The California Department of Transportation is planning to distribute $360 million over the next three years to projects that promote biking and walking, and San Diego municipalities are looking for a piece of the pie.
Caltrans said Thursday that it is asking cities and counties throughout the state to submit applications for biking and walkway projects that need funding. The money will come from the state’s new Active Transportation Program.
“Today’s transportation system is about more than just highways,” Caltrans Director Malcolm Dougherty said. “Active transportation projects are a good investment and will help achieve mobility, safety and greenhouse gas reduction goals for California.”
The program will receive about $120 million from state and federal budgets each year for the next three years.
Coleen Clementson, principal planner with San Diego Association of Governments, said SANDAG plans to submit applications for two bikeway projects and two walking trail projects.
The Interstate 15 Commuter Bikeway is a $9.3 million project that would put in place bike lanes, signs and associated construction work between Adams Avenue to Camino Del Rio South in Mission Valley.
Construction on the project could begin as soon as mid-2015. Caltrans is coordinating the project with the city of San Diego and SANDAG.
The Bayshore Bikeway would connect Southeastern San Diego, Barrio Logan, the San Diego Bay and downtown San Diego for everyday, nonmotorized travel.
The $13.6 million project would also include construction of bike facilities along a 1.78 mile stretch.
The Coastal Rail Trail San Diego at Rose Creek is a $17.2 million project, and the Coastal Rail Trail Encinitas is a $5.1 million project that will go from Chesterfield to G Street.
“All areas of the county could benefit from new bike and walkways, especially areas that lead into schools,” Clementson said.
SANDAG is planning to take to take these four projects to the board of directors on April 25 and then submit the applications to Caltrans.
“We are trying to design facilities that will make people feel safe and create facilities where people can bike to work and school and not just bike for recreational purposes,” Clementson said.
The California Transportation Commission and Caltrans will review the projects based on established guidelines and selection criteria, and the Transportation Commission will allocate funding in August and November to the most worthwhile projects.

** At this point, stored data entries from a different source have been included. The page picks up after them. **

-- ==== Sys2Proof/Laws/State.lean ====
section
/-! SUPPORT. Laws/State.lean: for every update of the state, what each field is afterwards; all but the field it writes are as they were. -/

namespace Sys2Proof.Machine

/-! ### State.setCtx -/

@[simp] theorem State.setCtx_free (s : State) (k : Nat) (c : Ctx) : (s.setCtx k c).free = s.free := rfl
@[simp] theorem State.setCtx_agenda (s : State) (k : Nat) (c : Ctx) : (s.setCtx k c).agenda = s.agenda := rfl
@[simp] theorem State.setCtx_cur (s : State) (k : Nat) (c : Ctx) : (s.setCtx k c).cur = s.cur := rfl
@[simp] theorem State.setCtx_issue (s : State) (k : Nat) (c : Ctx) : (s.setCtx k c).issue = s.issue := rfl
@[simp] theorem State.setCtx_nextId (s : State) (k : Nat) (c : Ctx) : (s.setCtx k c).nextId = s.nextId := rfl
@[simp] theorem State.setCtx_ctxs (s : State) (k : Nat) (c : Ctx) : (s.setCtx k c).ctxs = tabSet s.ctxs k c := rfl
@[simp] theorem State.setCtx_cores (s : State) (k : Nat) (c : Ctx) : (s.setCtx k c).cores = s.cores := rfl
@[simp] theorem State.setCtx_tlb2 (s : State) (k : Nat) (c : Ctx) : (s.setCtx k c).tlb2 = s.tlb2 := rfl
@[simp] theorem State.setCtx_mem (s : State) (k : Nat) (c : Ctx) : (s.setCtx k c).mem = s.mem := rfl
@[simp] theorem State.setCtx_cells (s : State) (k : Nat) (c : Ctx) : (s.setCtx k c).cells = s.cells := rfl
@[simp] theorem State.setCtx_bad (s : State) (k : Nat) (c : Ctx) : (s.setCtx k c).bad = s.bad := rfl
@[simp] theorem State.setCtx_flips (s : State) (k : Nat) (c : Ctx) : (s.setCtx k c).flips = s.flips := rfl
@[simp] theorem State.setCtx_accs (s : State) (k : Nat) (c : Ctx) : (s.setCtx k c).accs = s.accs := rfl
@[simp] theorem State.setCtx_withdrawn (s : State) (k : Nat) (c : Ctx) : (s.setCtx k c).withdrawn = s.withdrawn := rfl
@[simp] theorem State.setCtx_watches (s : State) (k : Nat) (c : Ctx) : (s.setCtx k c).watches = s.watches := rfl
@[simp] theorem State.setCtx_cmds (s : State) (k : Nat) (c : Ctx) : (s.setCtx k c).cmds = s.cmds := rfl
@[simp] theorem State.setCtx_wins (s : State) (k : Nat) (c : Ctx) : (s.setCtx k c).wins = s.wins := rfl
@[simp] theorem State.setCtx_groups (s : State) (k : Nat) (c : Ctx) : (s.setCtx k c).groups = s.groups := rfl
@[simp] theorem State.setCtx_ranks (s : State) (k : Nat) (c : Ctx) : (s.setCtx k c).ranks = s.ranks := rfl
@[simp] theorem State.setCtx_vfs (s : State) (k : Nat) (c : Ctx) : (s.setCtx k c).vfs = s.vfs := rfl
@[simp] theorem State.setCtx_launches (s : State) (k : Nat) (c : Ctx) : (s.setCtx k c).launches = s.launches := rfl
@[simp] theorem State.setCtx_owned (s : State) (k : Nat) (c : Ctx) : (s.setCtx k c).owned = s.owned := rfl
@[simp] theorem State.setCtx_verified (s : State) (k : Nat) (c : Ctx) : (s.setCtx k c).verified = s.verified := rfl
@[simp] theorem State.setCtx_fused (s : State) (k : Nat) (c : Ctx) : (s.setCtx k c).fused = s.fused := rfl
@[simp] theorem State.setCtx_running (s : State) (k : Nat) (c : Ctx) : (s.setCtx k c).running = s.running := rfl
@[simp] theorem State.setCtx_cuts (s : State) (k : Nat) (c : Ctx) : (s.setCtx k c).cuts = s.cuts := rfl
@[simp] theorem State.setCtx_collections (s : State) (k : Nat) (c : Ctx) : (s.setCtx k c).collections = s.collections := rfl
@[simp] theorem State.setCtx_segments (s : State) (k : Nat) (c : Ctx) : (s.setCtx k c).segments = s.segments := rfl
@[simp] theorem State.setCtx_served (s : State) (k : Nat) (c : Ctx) : (s.setCtx k c).served = s.served := rfl
@[simp] theorem State.setCtx_switching (s : State) (k : Nat) (c : Ctx) : (s.setCtx k c).switching = s.switching := rfl
@[simp] theorem State.setCtx_colls (s : State) (k : Nat) (c : Ctx) : (s.setCtx k c).colls = s.colls := rfl
@[simp] theorem State.setCtx_contribs (s : State) (k : Nat) (c : Ctx) : (s.setCtx k c).contribs = s.contribs := rfl
@[simp] theorem State.setCtx_collAborts (s : State) (k : Nat) (c : Ctx) : (s.setCtx k c).collAborts = s.collAborts := rfl
@[simp] theorem State.setCtx_holds (s : State) (k : Nat) (c : Ctx) : (s.setCtx k c).holds = s.holds := rfl
@[simp] theorem State.setCtx_redslots (s : State) (k : Nat) (c : Ctx) : (s.setCtx k c).redslots = s.redslots := rfl
@[simp] theorem State.setCtx_rotors (s : State) (k : Nat) (c : Ctx) : (s.setCtx k c).rotors = s.rotors := rfl
@[simp] theorem State.setCtx_slotPtr (s : State) (k : Nat) (c : Ctx) : (s.setCtx k c).slotPtr = s.slotPtr := rfl
@[simp] theorem State.setCtx_slotReqs (s : State) (k : Nat) (c : Ctx) : (s.setCtx k c).slotReqs = s.slotReqs := rfl
@[simp] theorem State.setCtx_routes (s : State) (k : Nat) (c : Ctx) : (s.setCtx k c).routes = s.routes := rfl
@[simp] theorem State.setCtx_failedPorts (s : State) (k : Nat) (c : Ctx) : (s.setCtx k c).failedPorts = s.failedPorts := rfl
@[simp] theorem State.setCtx_shufs (s : State) (k : Nat) (c : Ctx) : (s.setCtx k c).shufs = s.shufs := rfl
@[simp] theorem State.setCtx_pairing (s : State) (k : Nat) (c : Ctx) : (s.setCtx k c).pairing = s.pairing := rfl
@[simp] theorem State.setCtx_decoding (s : State) (k : Nat) (c : Ctx) : (s.setCtx k c).decoding = s.decoding := rfl
@[simp] theorem State.setCtx_retries (s : State) (k : Nat) (c : Ctx) : (s.setCtx k c).retries = s.retries := rfl
@[simp] theorem State.setCtx_inbox (s : State) (k : Nat) (c : Ctx) : (s.setCtx k c).inbox = s.inbox := rfl
@[simp] theorem State.setCtx_outbox (s : State) (k : Nat) (c : Ctx) : (s.setCtx k c).outbox = s.outbox := rfl
@[simp] theorem State.setCtx_unconfirmed (s : State) (k : Nat) (c : Ctx) : (s.setCtx k c).unconfirmed = s.unconfirmed := rfl
@[simp] theorem State.setCtx_remoteReads (s : State) (k : Nat) (c : Ctx) : (s.setCtx k c).remoteReads = s.remoteReads := rfl
@[simp] theorem State.setCtx_remote (s : State) (k : Nat) (c : Ctx) : (s.setCtx k c).remote = s.remote := rfl
@[simp] theorem State.setCtx_far (s : State) (k : Nat) (c : Ctx) : (s.setCtx k c).far = s.far := rfl
@[simp] theorem State.setCtx_located (s : State) (k : Nat) (c : Ctx) : (s.setCtx k c).located = s.located := rfl
@[simp] theorem State.setCtx_moved (s : State) (k : Nat) (c : Ctx) : (s.setCtx k c).moved = s.moved := rfl
@[simp] theorem State.setCtx_arriving (s : State) (k : Nat) (c : Ctx) : (s.setCtx k c).arriving = s.arriving := rfl
@[simp] theorem State.setCtx_hostReplies (s : State) (k : Nat) (c : Ctx) : (s.setCtx k c).hostReplies = s.hostReplies := rfl
@[simp] theorem State.setCtx_messages (s : State) (k : Nat) (c : Ctx) : (s.setCtx k c).messages = s.messages := rfl
@[simp] theorem State.setCtx_hub (s : State) (k : Nat) (c : Ctx) : (s.setCtx k c).hub = s.hub := rfl

/-! ### State.setCx -/

@[simp] theorem State.setCx_free (s : State) (c : Ctx) : (s.setCx c).free = s.free := rfl
@[simp] theorem State.setCx_agenda (s : State) (c : Ctx) : (s.setCx c).agenda = s.agenda := rfl
@[simp] theorem State.setCx_cur (s : State) (c : Ctx) : (s.setCx c).cur = s.cur := rfl
@[simp] theorem State.setCx_issue (s : State) (c : Ctx) : (s.setCx c).issue = s.issue := rfl
@[simp] theorem State.setCx_nextId (s : State) (c : Ctx) : (s.setCx c).nextId = s.nextId := rfl
@[simp] theorem State.setCx_ctxs (s : State) (c : Ctx) : (s.setCx c).ctxs = tabSet s.ctxs s.cur c := rfl
@[simp] theorem State.setCx_cores (s : State) (c : Ctx) : (s.setCx c).cores = s.cores := rfl
@[simp] theorem State.setCx_tlb2 (s : State) (c : Ctx) : (s.setCx c).tlb2 = s.tlb2 := rfl
@[simp] theorem State.setCx_mem (s : State) (c : Ctx) : (s.setCx c).mem = s.mem := rfl
@[simp] theorem State.setCx_cells (s : State) (c : Ctx) : (s.setCx c).cells = s.cells := rfl
@[simp] theorem State.setCx_bad (s : State) (c : Ctx) : (s.setCx c).bad = s.bad := rfl
@[simp] theorem State.setCx_flips (s : State) (c : Ctx) : (s.setCx c).flips = s.flips := rfl
@[simp] theorem State.setCx_accs (s : State) (c : Ctx) : (s.setCx c).accs = s.accs := rfl
@[simp] theorem State.setCx_withdrawn (s : State) (c : Ctx) : (s.setCx c).withdrawn = s.withdrawn := rfl
@[simp] theorem State.setCx_watches (s : State) (c : Ctx) : (s.setCx c).watches = s.watches := rfl
@[simp] theorem State.setCx_cmds (s : State) (c : Ctx) : (s.setCx c).cmds = s.cmds := rfl
@[simp] theorem State.setCx_wins (s : State) (c : Ctx) : (s.setCx c).wins = s.wins := rfl
@[simp] theorem State.setCx_groups (s : State) (c : Ctx) : (s.setCx c).groups = s.groups := rfl
@[simp] theorem State.setCx_ranks (s : State) (c : Ctx) : (s.setCx c).ranks = s.ranks := rfl
@[simp] theorem State.setCx_vfs (s : State) (c : Ctx) : (s.setCx c).vfs = s.vfs := rfl
@[simp] theorem State.setCx_launches (s : State) (c : Ctx) : (s.setCx c).launches = s.launches := rfl
@[simp] theorem State.setCx_owned (s : State) (c : Ctx) : (s.setCx c).owned = s.owned := rfl
@[simp] theorem State.setCx_verified (s : State) (c : Ctx) : (s.setCx c).verified = s.verified := rfl
@[simp] theorem State.setCx_fused (s : State) (c : Ctx) : (s.setCx c).fused = s.fused := rfl
@[simp] theorem State.setCx_running (s : State) (c : Ctx) : (s.setCx c).running = s.running := rfl
@[simp] theorem State.setCx_cuts (s : State) (c : Ctx) : (s.setCx c).cuts = s.cuts := rfl
@[simp] theorem State.setCx_collections (s : State) (c : Ctx) : (s.setCx c).collections = s.collections := rfl
@[simp] theorem State.setCx_segments (s : State) (c : Ctx) : (s.setCx c).segments = s.segments := rfl
@[simp] theorem State.setCx_served (s : State) (c : Ctx) : (s.setCx c).served = s.served := rfl
@[simp] theorem State.setCx_switching (s : State) (c : Ctx) : (s.setCx c).switching = s.switching := rfl
@[simp] theorem State.setCx_colls (s : State) (c : Ctx) : (s.setCx c).colls = s.colls := rfl
@[simp] theorem State.setCx_contribs (s : State) (c : Ctx) : (s.setCx c).contribs = s.contribs := rfl
@[simp] theorem State.setCx_collAborts (s : State) (c : Ctx) : (s.setCx c).collAborts = s.collAborts := rfl
@[simp] theorem State.setCx_holds (s : State) (c : Ctx) : (s.setCx c).holds = s.holds := rfl
@[simp] theorem State.setCx_redslots (s : State) (c : Ctx) : (s.setCx c).redslots = s.redslots := rfl
@[simp] theorem State.setCx_rotors (s : State) (c : Ctx) : (s.setCx c).rotors = s.rotors := rfl
@[simp] theorem State.setCx_slotPtr (s : State) (c : Ctx) : (s.setCx c).slotPtr = s.slotPtr := rfl
@[simp] theorem State.setCx_slotReqs (s : State) (c : Ctx) : (s.setCx c).slotReqs = s.slotReqs := rfl
@[simp] theorem State.setCx_routes (s : State) (c : Ctx) : (s.setCx c).routes = s.routes := rfl
@[simp] theorem State.setCx_failedPorts (s : State) (c : Ctx) : (s.setCx c).failedPorts = s.failedPorts := rfl
@[simp] theorem State.setCx_shufs (s : State) (c : Ctx) : (s.setCx c).shufs = s.shufs := rfl
@[simp] theorem State.setCx_pairing (s : State) (c : Ctx) : (s.setCx c).pairing = s.pairing := rfl
@[simp] theorem State.setCx_decoding (s : State) (c : Ctx) : (s.setCx c).decoding = s.decoding := rfl
@[simp] theorem State.setCx_retries (s : State) (c : Ctx) : (s.setCx c).retries = s.retries := rfl
@[simp] theorem State.setCx_inbox (s : State) (c : Ctx) : (s.setCx c).inbox = s.inbox := rfl
@[simp] theorem State.setCx_outbox (s : State) (c : Ctx) : (s.setCx c).outbox = s.outbox := rfl
@[simp] theorem State.setCx_unconfirmed (s : State) (c : Ctx) : (s.setCx c).unconfirmed = s.unconfirmed := rfl
@[simp] theorem State.setCx_remoteReads (s : State) (c : Ctx) : (s.setCx c).remoteReads = s.remoteReads := rfl
@[simp] theorem State.setCx_remote (s : State) (c : Ctx) : (s.setCx c).remote = s.remote := rfl
@[simp] theorem State.setCx_far (s : State) (c : Ctx) : (s.setCx c).far = s.far := rfl
@[simp] theorem State.setCx_located (s : State) (c : Ctx) : (s.setCx c).located = s.located := rfl
@[simp] theorem State.setCx_moved (s : State) (c : Ctx) : (s.setCx c).moved = s.moved := rfl
@[simp] theorem State.setCx_arriving (s : State) (c : Ctx) : (s.setCx c).arriving = s.arriving := rfl
@[simp] theorem State.setCx_hostReplies (s : State) (c : Ctx) : (s.setCx c).hostReplies = s.hostReplies := rfl
@[simp] theorem State.setCx_messages (s : State) (c : Ctx) : (s.setCx c).messages = s.messages := rfl
@[simp] theorem State.setCx_hub (s : State) (c : Ctx) : (s.setCx c).hub = s.hub := rfl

Forty percent of the funding will go to metropolitan planning organizations in urban areas.
Small urban and rural regions will receive 10 percent, and the remaining 50 percent of the funds will be awarded to projects statewide.
Last year Gov. Jerry Brown signed Senate Bill and Assembly Bill 101, creating the Active Transportation program, which distributes funding for human-powered transportation projects and programs.
The new program replaces a patchwork of small grant programs with a comprehensive one that is more efficient.
Another benefit is that funds can be directed to multiyear projects to make greater long-term improvements to active transportation.
Caltrans' recently released the California Household Travel Survey found the percentage of California residents walking, biking or using public transportation on a typical day has more than doubled since 2000.
Nearly 23 percent of household trips were taken by walking, biking and public transportation. In 2000, that share was only 11 percent.
Local and regional transportation agencies have until May 21 to submit their project applications to Caltrans.